Jak znaleźć pracę opiekuna za granica?

18 kwietnia 2013 12:31
W moim kochanym miescie nie można nawet liczyć na korepetycje bo ludziska nie chcą kasy zarabiać:).Obdzwoniłem około 15 osób ogłaszających się w necie z korepetycjami z niemieckiego.Nikt nie ma czasu???????Dosłownie nikt!!!!Jestem troche zaskoczony bo po diabeł się tam ogłaszają skoro nie mają kiedy uczyć.Więc ucze się sam z netu,poradników i płyt cd.
18 kwietnia 2013 12:56
Słuchaj... a korepetycje online?
Nie jesteś uzależniony od lokalizacji i znajdujesz sobie osobę która najbardziej Ci odpowiada.
Może w ten sposób poszukaj.
18 kwietnia 2013 13:07
Musze tak spróbować:)Dzięki
18 kwietnia 2013 13:14
Powodzenia :)
18 kwietnia 2013 17:38
weber75

W moim kochanym miescie nie można nawet liczyć na korepetycje bo ludziska nie chcą kasy zarabiać:).Obdzwoniłem około 15 osób ogłaszających się w necie z korepetycjami z niemieckiego.Nikt nie ma czasu???????Dosłownie nikt!!!!Jestem troche zaskoczony bo po diabeł się tam ogłaszają skoro nie mają kiedy uczyć.Więc ucze się sam z netu,poradników i płyt cd.

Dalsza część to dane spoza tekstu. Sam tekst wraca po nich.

-- ==== Sys2Proof/Tests/Slice0.lean ====
section
/-! SUPPORT. Tests: what WellFormed refuses, words written out from the spec, single steps, and for each statement a state and operands that meet its
hypotheses. -/
namespace Sys2Proof.Tests
set_option Elab.async false
open Machine Safety

/-! ### Small states -/

/-- Core 0 runs a task of context 0 at address 0. -/
def core0 : State := State.reset.runCore0
/-- With a trap vector. -/
def coreT : State := core0.upSc fun x => { x with tvec := 0x100 }
/-- With a register given. -/
def withReg (s : State) (r : BitVec 6) (v : Word) : State := s.upSc fun x => x.setReg r v
/-- The guard that every instruction without one has. -/
def g0 : Guard := ⟨0, false⟩
/-- A source whose empty-policy bit is clear. -/
def rs (r : BitVec 6) : Src := ⟨r, false⟩

/-- Thread 0 runs, in context 3. -/
def thread0 : State :=
  let s := { State.reset with cur := 4096 }
  s.upSc fun x => { x with run := .running, ctx := 3, tvec := 0x100 }

/-- A team of one on core 0. -/
def team0 : Team :=
  { ctx := 0, die := 0, queue := 0, item := 0, kdesc := 0, size := 1, cores := [0], mask := 1, resen := false, caravan := none, cidx := 0, cteams := 1,
    done := 0, arrived := [], ssnum := 0, yield := none, yieldTo := none, suspended := none, saving := none, refit := false, slots := [], kept := [], ended := false }
/-- Core 0's task belongs to team 5. -/
def inTeam (s : State) (x : Team) : State := (s.upCo 0 fun y => { y with task := some ⟨5, 0⟩ }).putTm 5 x

/-! ### Hypotheses that can be met: scalar instructions -/

theorem test_hyp_scalar : acts core0 0 g0 [rs 1, rs 2] [3] ∧ acts core0 1 g0 [rs 1, rs 2] [3] ∧ acts core0 4 g0 [rs 1, rs 2] [3] ∧
    acts core0 3 g0 [rs 1] [3] ∧ acts core0 0 g0 [rs 1] [3] ∧ acts core0 0 g0 [] [3] ∧ acts core0 0 g0 [rs 1, rs 2] [] ∧ acts core0 0 g0 [rs 1] [] ∧
    acts core0 0 g0 [] [] ∧ (63 : BitVec 6).toNat + ((0 : BitVec 6).toNat + 1) ≤ 64 ∧ (0 : BitVec 6).toNat + ((63 : BitVec 6).toNat + 1) ≤ 64 ∧
    (2#2 : BitVec 2) ≠ 3#2 := by
  unfold acts; and_intros <;> decide +kernel

theorem test_hyp_division : (acts (withReg core0 2 3) 2 g0 [rs 1, rs 2] [3] ∧ (withReg core0 2 3).rd (rs 2) ≠ 0#64) ∧
    acts coreT 2 g0 [rs 1, rs 2] [3] ∧ coreT.rd (rs 2) = 0#64 ∧ canTrap coreT := by
  unfold acts canTrap; and_intros <;> decide +kernel

/-- A loop of core 0 that ends at its pc with n passes counted. -/
def loop0 (n : Word) : State := core0.upSc fun x => { x with status := 1, lcount0 := n }

theorem test_hyp_endOfBody : (acts (loop0 2) 0 g0 [] [] ∧ returns (stream (loop0 2)) false) ∧
    (acts (loop0 1) 0 g0 [] [] ∧ fallsThrough (stream (loop0 1)) false) ∧ (acts (loop0 0) 0 g0 [] [] ∧ fallsThrough (stream (loop0 0)) false) ∧
    (acts core0 0 g0 [] [] ∧ ∀ n, ¬returns (stream core0) n ∧ ¬fallsThrough (stream core0) n) := by
  unfold acts returns fallsThrough ends; and_intros <;> decide +kernel

theorem test_hyp_transfers : acts core0 0 g0 [] [] ∧ acts core0 0 g0 [] [63#6] ∧ (acts (withReg core0 5 64) 0 g0 [rs 5] [63#6] ∧
    ((withReg core0 5 64).rd (rs 5)).toNat % 8 = 0) ∧ (acts (withReg coreT 5 7) 0 g0 [rs 5] [63#6] ∧
    ((withReg coreT 5 7).rd (rs 5)).toNat % 8 ≠ 0 ∧ canTrap (withReg coreT 5 7)) := by
  unfold acts canTrap; and_intros <;> decide +kernel

theorem test_hyp_loopSetup :
    (∃ a : Src, Instr.loop g0 1 (rs 5) 3 = .loop g0 1 a 3 ∧ (7 : Word) = (withReg core0 5 7).rd a ∧ acts (withReg core0 5 7) 0 g0 [a] []) ∧
    ∃ c : BitVec 12, Instr.loopi g0 0 0 3 = .loopi g0 0 c 3 ∧ (0 : Word) = c.setWidth 64 ∧ acts core0 0 g0 [] [] := by
  refine ⟨⟨rs 5, rfl, ?_⟩, ⟨0, rfl, ?_⟩⟩ <;> unfold acts <;> decide +kernel

theorem test_hyp_loopClear : acts core0 0 g0 [] [] ∧ (0x3280_0000_0000_0001 : Word).extractLsb' 54 10 = 0x0CA#10 ∧
    (0x3280_0000_0000_0001 : Word).extractLsb' 0 42 ≠ 0 := by
  unfold acts; and_intros <;> decide +kernel

theorem test_hyp_failedGuard : guardOf (.add ⟨1, false⟩ 3 (rs 1) (rs 2)) = some ⟨1, false⟩ ∧ classOf (.add ⟨1, false⟩ 3 (rs 1) (rs 2)) = some 0 ∧
    allowedOn (.add ⟨1, false⟩ 3 (rs 1) (rs 2)) core0 ∧ core0.hasClass 0 = true ∧ (stream core0).pred 1 = false := by
  refine ⟨by decide, by decide, ?_, by decide +kernel, by decide +kernel⟩
  simp [allowedOn, coreOnly, threadOnly, privileged, encodeFields, baseFields]

/-- Core 0 with class 1 fenced, alone and in a team. -/
def fenced : State := coreT.upCo 0 fun x => { x with capmask := 0xFFFD }
theorem test_hyp_fencedClass : classOf (.mul g0 3 (rs 1) (rs 2)) = some 1 ∧ guardOf (.mul g0 3 (rs 1) (rs 2)) = some g0 ∧
    (∀ s, allowedOn (.mul g0 3 (rs 1) (rs 2)) s) ∧ isCore fenced.cur = true ∧ (fenced.co fenced.cur).capmask.getLsbD 1 = false ∧ canTrap fenced ∧
    (stream fenced).run = .running ∧ (fenced.co fenced.cur).task = none ∧ canTrap (inTeam fenced team0) ∧
    ((inTeam fenced team0).co 0).capmask.getLsbD 1 = false ∧ ((inTeam fenced team0).co 0).task = some ⟨5, 0⟩ ∧
    (inTeam fenced team0).tm 5 = some team0 ∧ team0.caravan = none ∧ 0 ∈ team0.cores := by
  refine ⟨by decide, by decide, fun s => ?_, ?_⟩
  · simp [allowedOn, coreOnly, threadOnly, privileged, encodeFields, baseFields]
  · unfold canTrap; and_intros <;> decide +kernel

/-- s1 of core 0 is empty. -/
def empty1 : State := coreT.upSc fun x => x.markEmpty 1

theorem test_hyp_emptyOperands : (∀ tr, guardOf (.add g0 1 (rs 2) ⟨1, tr⟩) = some g0 ∧ classOf (.add g0 1 (rs 2) ⟨1, tr⟩) = some 0 ∧
      allowedOn (.add g0 1 (rs 2) ⟨1, tr⟩) empty1 ∧ srcsOf (.add g0 1 (rs 2) ⟨1, tr⟩) = [rs 2] ++ ⟨1, tr⟩ :: [] ∧ dstOf (.add g0 1 (rs 2) ⟨1, tr⟩) = 1) ∧
    empty1.hasClass 0 = true ∧ (stream empty1).pred g0.p ≠ g0.neg ∧ (∀ b ∈ [rs 2], (stream empty1).isEmpty b.r = false) ∧
    (stream empty1).isEmpty 1 = true ∧ canTrap empty1 := by
  refine ⟨fun tr => ⟨rfl, rfl, ?_, rfl, rfl⟩, ?_⟩
  · simp [allowedOn, coreOnly, threadOnly, privileged, encodeFields, baseFields]
  · unfold canTrap; and_intros <;> decide +kernel

theorem test_hyp_traps : acts coreT 0 g0 [] [] ∧ canTrap coreT ∧ isFw core0.cur = false ∧ (stream core0).tvec = 0#64 ∧
    (stream (coreT.upSc fun x => { x with status := 0x80 })).th = true ∧
    ¬((stream coreT).tstatus.getLsbD 0 = true ∧ (stream coreT).pc = (stream coreT).lend0) ∧
    ¬((stream coreT).tstatus.getLsbD 1 = true ∧ (stream coreT).pc = (stream coreT).lend1) := by
  unfold acts canTrap; and_intros <;> decide +kernel

theorem test_hyp_illegal : canTrap coreT ∧ (encodeScalar (.waita g0 1 (rs 2) 0)).isSome = true ∧ isCore coreT.cur = true ∧ canTrap thread0 ∧
    (encodeScalar (.tbar g0)).isSome = true ∧ coreOnly (.tbar g0) ∧ isCore thread0.cur = false ∧ (encodeScalar (.mleaseWrite g0 (rs 1))).isSome = true ∧
    privileged (.mleaseWrite g0 (rs 1)) ∧ (stream thread0).ctx ≠ 0#6 := by
  refine ⟨by unfold canTrap; decide +kernel, by decide, by decide +kernel, by unfold canTrap; decide +kernel, by decide, ⟨_, rfl, by decide⟩,
    by decide +kernel, by decide, ⟨_, rfl, by decide⟩, by decide +kernel⟩
/-! ### Memory -/

/-- s1 of core 0 holds an address. -/
def at1 (ea : Word) : State := withReg coreT 1 ea

theorem test_hyp_localAccess : acts (at1 0x3F_FFF8) 0 g0 [rs 1] [3] ∧ acts (at1 0x3F_FFF8) 0 g0 [rs 1, rs 2] [] ∧
    (at1 0x3F_FFF8).rd (rs 1) + (0 : BitVec 28).signExtend 64 = 0x3F_FFF8 ∧ (0x3F_FFF8 : Word).toNat % 8 = 0 ∧
    (0x3F_FFF8 : Word).toNat + 8 ≤ lsSize (at1 0x3F_FFF8).cur ∧ localBad (at1 0x3F_FFF8) 0x3F_FFF8 8 = false ∧ (at1 0x3F_FFF8).ecc = [] := by
  unfold acts; and_intros <;> decide +kernel

theorem test_hyp_accessTraps : acts (at1 0x3F_FFFA) 0 g0 [rs 1, rs 2] [3] ∧ canTrap (at1 0x3F_FFFA) ∧ (0x3F_FFFA : Word).toNat % 4 ≠ 0 ∧
    acts (at1 0x40_0000) 0 g0 [rs 1, rs 2] [3] ∧ canTrap (at1 0x40_0000) ∧ lsSize (at1 0x40_0000).cur < (0x40_0000 : Word).toNat + 1 := by
  unfold acts canTrap; and_intros <;> decide +kernel

theorem test_hyp_globalLoad : acts (at1 0x40) 0 g0 [rs 1] [3] ∧ badForm 0x40 = false ∧ isControl (0x40 % 2 ^ 56) = false ∧
    (stream (at1 0x40)).acquiring = false ∧ (stream (at1 0x40)).fetching (tagOf 0x40) = false ∧ slotsFull (at1 0x40) 0 = false := by
  unfold acts; and_intros <;> decide +kernel

/-- Core 0 waits for a load of 8 bytes at 0x40 to s3. -/
def filling (acq : Bool) (v : Option Word) : State :=
  coreT.upSc fun x => { x with empty := 8, fills := [{ reg := 3, ea := 0x40, w := 8, sext := false, acq := acq, val := v, verdict := false }] }

theorem test_hyp_globalFill : ((stream (filling false (some 7))).fills[0]?).map (fun f => (f.acq, f.verdict, f.val)) = some (false, false, some 7) ∧
    ((stream (filling false none)).fills[0]?).map (fun f => (f.acq, f.val, f.w)) = some (false, none, 8) ∧
    (stream (filling false none)).line (tagOf 0x40) = none ∧ (stream (filling false none)).wbPending (tagOf 0x40) = false ∧
    resolve (filling false none) 0 0 0x40 4 = .ok 0x40 ∧
    ((stream (filling true (some 7))).fills[0]?).map (fun f => (f.acq, f.verdict, f.val)) = some (true, false, some 7) ∧
    acqRegions (filling true (some 7)) 0 0x40 = none ∧ gateOpen (filling false none) 0 = true ∧ isDevice 0x40 = false ∧ lineUncorrectable (filling false none) 0x40 = false := by
  and_intros <;> decide +kernel

/-- An address in the control space of die 0. -/
def ctlEa : Word := 0x00FF_0000_0000_1008

theorem test_hyp_globalStore : acts (at1 0x40) 0 g0 [rs 1, rs 2] [] ∧ isControl (0x40 % 2 ^ 56) = false ∧ badForm ctlEa.toNat = false ∧
    acts (at1 ctlEa) 0 g0 [rs 1, rs 2] [] ∧ (stream (at1 ctlEa)).acquiring = false ∧ isControl (ctlEa.toNat % 2 ^ 56) = true ∧
    (homeWrite (at1 ctlEa) 0 0 ctlEa.toNat 8 5 0xFF 2).isOk = true := by
  unfold acts; and_intros <;> decide +kernel

/-- A write-back of the second byte of line 1 is on its way. -/
def writingBack : State := coreT.upSc fun x => { x with wb := [{ ctx := 0, tag := 1, data := 0x3412, mask := 2 }] }

theorem test_hyp_writeback : ((stream writingBack).wb[0]?).isSome = true ∧ resolve writingBack 0 0 (tagAddr 1 + firstByte 2 0 64) 2 = .ok 0x41 ∧
    isObjHome writingBack 0x40 = false ∧ gateOpen writingBack 0 = true ∧ isDevice 0x41 = false ∧ isDevice (0x41 - firstByte 2 0 64) = false ∧
    lineUncorrectable writingBack 0x40 = false := by
  and_intros <;> decide +kernel

theorem test_hyp_acquireLoad : acts (at1 0x40) 5 g0 [rs 1] [3] ∧ (stream (at1 0x40)).acquiring = false ∧
    ((stream (filling true none)).fills[0]?).map (fun f => (f.acq, f.val)) = some (true, none) ∧ resolve (filling true none) 0 0 0x40 4 = .ok 0x40 ∧ gateOpen (filling true none) 0 = true ∧
    acqRegions (noteRead (filling true none) 0x40) 0 0x40 = none ∧ acqRegions (filling true none) 0 0x40 = none := by
  unfold acts; and_intros <;> decide +kernel

/-! ### Queues, semaphores and waiting -/

/-- Core 0's queues have rings of 16 slots, n of them in use. -/
def rings (n : BitVec 32) : State :=
  let v : Queue := { Queue.reset with base := 0x100, count := 16, tail := n }
  coreT.upCo 0 fun x => { x with vq := v, mq := { v with base := 0x500 }, cq := { v with base := 0x900 } }
/-- A VMOV of v2 to v1 in eight words. -/
def movWords : List Word := [0x0040_0000_0000_0000, 0x0001_0001_0001_0001, 0, 0x0000_0001_2000_0000, 0, 0x0000_0002_2000_0000, 0, 0]
/-- s1 to s8 hold it. -/
def movRegs (s : State) : State := s.upSc fun x => { x with regs := (List.range 8).zipWith (fun i w => (i + 1, w)) movWords }
/-- Its 512 bits. -/
def movBits : BitVec 512 := 0x0000_0002_2000_0000_0000_0000_0000_0000_0000_0001_2000_0000_0000_0000_0000_0000_0001_0001_0001_0001_0040_0000_0000_0000

theorem test_hyp_push : (acts (movRegs (rings 0)) 5 g0 ((List.range 8).map fun k => { rs 1 with r := (rs 1).r + BitVec.ofNat 6 k }) [] ∧
      isCore (movRegs (rings 0)).cur = true ∧ (movRegs (rings 0)).ecc = []) ∧
    (∀ k, k < 8 → ∀ j, j < 64 → movBits.getLsbD (64 * k + j) = ((stream (movRegs (rings 0))).reg ((rs 1).r + BitVec.ofNat 6 k)).getLsbD j) ∧
    (ringOf (movRegs (rings 0)) 0).count ≠ 0 ∧ wordsBroken (judgeOf (movRegs (rings 0)) 0 0 false) movBits = 0 ∧
    (ringOf (movRegs (rings 0)) 0).fillLevel ≠ (ringOf (movRegs (rings 0)) 0).count.toNat ∧
    (ringOf (movRegs (rings 16)) 0).fillLevel = (ringOf (movRegs (rings 16)) 0).count.toNat := by
  unfold acts; and_intros <;> decide +kernel

theorem test_hyp_pushm : acts (withReg (rings 0) 1 0x3F_FFC0) 5 g0 [rs 1] [] ∧
    ((withReg (rings 0) 1 0x3F_FFC0).rd (rs 1) + (0 : BitVec 22).signExtend 64).toNat % 64 = 0 ∧
    ((withReg (rings 0) 1 0x3F_FFC0).rd (rs 1) + (0 : BitVec 22).signExtend 64).toNat ≤ 0x3F_FFC0 := by
  unfold acts; and_intros <;> decide +kernel

theorem test_hyp_pushRefuses : canTrap (rings 0) ∧ wordsBroken (judgeOf (rings 0) 0 0 false) 0 ≠ 0 ∧ (ringOf core0 0).count = 0 ∧
    (∀ k, k < 8 → ∀ j, j < 64 → (0 : BitVec 512).getLsbD (64 * k + j) = ((stream (rings 0)).reg ((rs 1).r + BitVec.ofNat 6 k)).getLsbD j) := by
  unfold canTrap; and_intros <;> decide +kernel

theorem test_hyp_rtail : acts (withReg (rings 3) 1 13) 5 g0 [rs 1] [] ∧ (ringOf (withReg (rings 3) 1 13) 0).fillLevel ≤ 16 ∧
    ((withReg (rings 3) 1 13).rd (rs 1)).toNat ≤ 16 - (ringOf (withReg (rings 3) 1 13) 0).fillLevel ∧ canTrap (withReg (rings 3) 1 14) ∧
    16 - (ringOf (withReg (rings 3) 1 14) 0).fillLevel < ((withReg (rings 3) 1 14).rd (rs 1)).toNat ∧
    16 < ((withReg (rings 3) 1 17).rd (rs 1)).toNat := by
  unfold acts canTrap; and_intros <;> decide +kernel

theorem test_hyp_qfence : acts (rings 15) 5 g0 [] [] ∧ (∀ j, j < 3 → (5#3).getLsbD j = true → (ringOf (rings 15) (BitVec.ofNat 2 j)).count ≠ 0) ∧
    (∀ j, j < 3 → (5#3).getLsbD j = true → (ringOf (rings 15) (BitVec.ofNat 2 j)).fillLevel ≠ (ringOf (rings 15) (BitVec.ofNat 2 j)).count.toNat) ∧
    (5#3).getLsbD 0 = true ∧ (ringOf (rings 16) 0).fillLevel = (ringOf (rings 16) 0).count.toNat := by
  unfold acts; and_intros <;> decide +kernel

/-- Semaphore 2 of core 0 has PEND p and DONE d, and the stream is in a run state. -/
def semState (p d : BitVec 32) (r : Run) : State := (coreT.upCo 0 fun x => x.setSem 2 ⟨p, d, false⟩).upSc fun x => { x with run := r }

Weber, tą drogą poszło trochę z nas i czegoś się nauczyło, więc wytrwałości życzę! Korki są dobre, jednak jak się nie ma szans na nauczyciela, pozostaje samotne zgłębianie uroków niemczyzny. Ale jak ktoś trafnie powiedział
-Ludzie dzielą się na samouków i nieuków-
w tym sensie, że zgłębianie jakiejkolwiek wiedzy zawsze wymaga jakiejś samodzielnej pracy.
Kiedy dasz sobie sprawdzić poziom języka? Czy Ty już jesteś w D?
18 kwietnia 2013 19:46
romana

Weber, tą drogą poszło trochę z nas i czegoś się nauczyło, więc wytrwałości życzę! Korki są dobre, jednak jak się nie ma szans na nauczyciela, pozostaje samotne zgłębianie uroków niemczyzny. Ale jak ktoś trafnie powiedział
-Ludzie dzielą się na samouków i nieuków-
w tym sensie, że zgłębianie jakiejkolwiek wiedzy zawsze wymaga jakiejś samodzielnej pracy.
Kiedy dasz sobie sprawdzić poziom języka? Czy Ty już jesteś w D?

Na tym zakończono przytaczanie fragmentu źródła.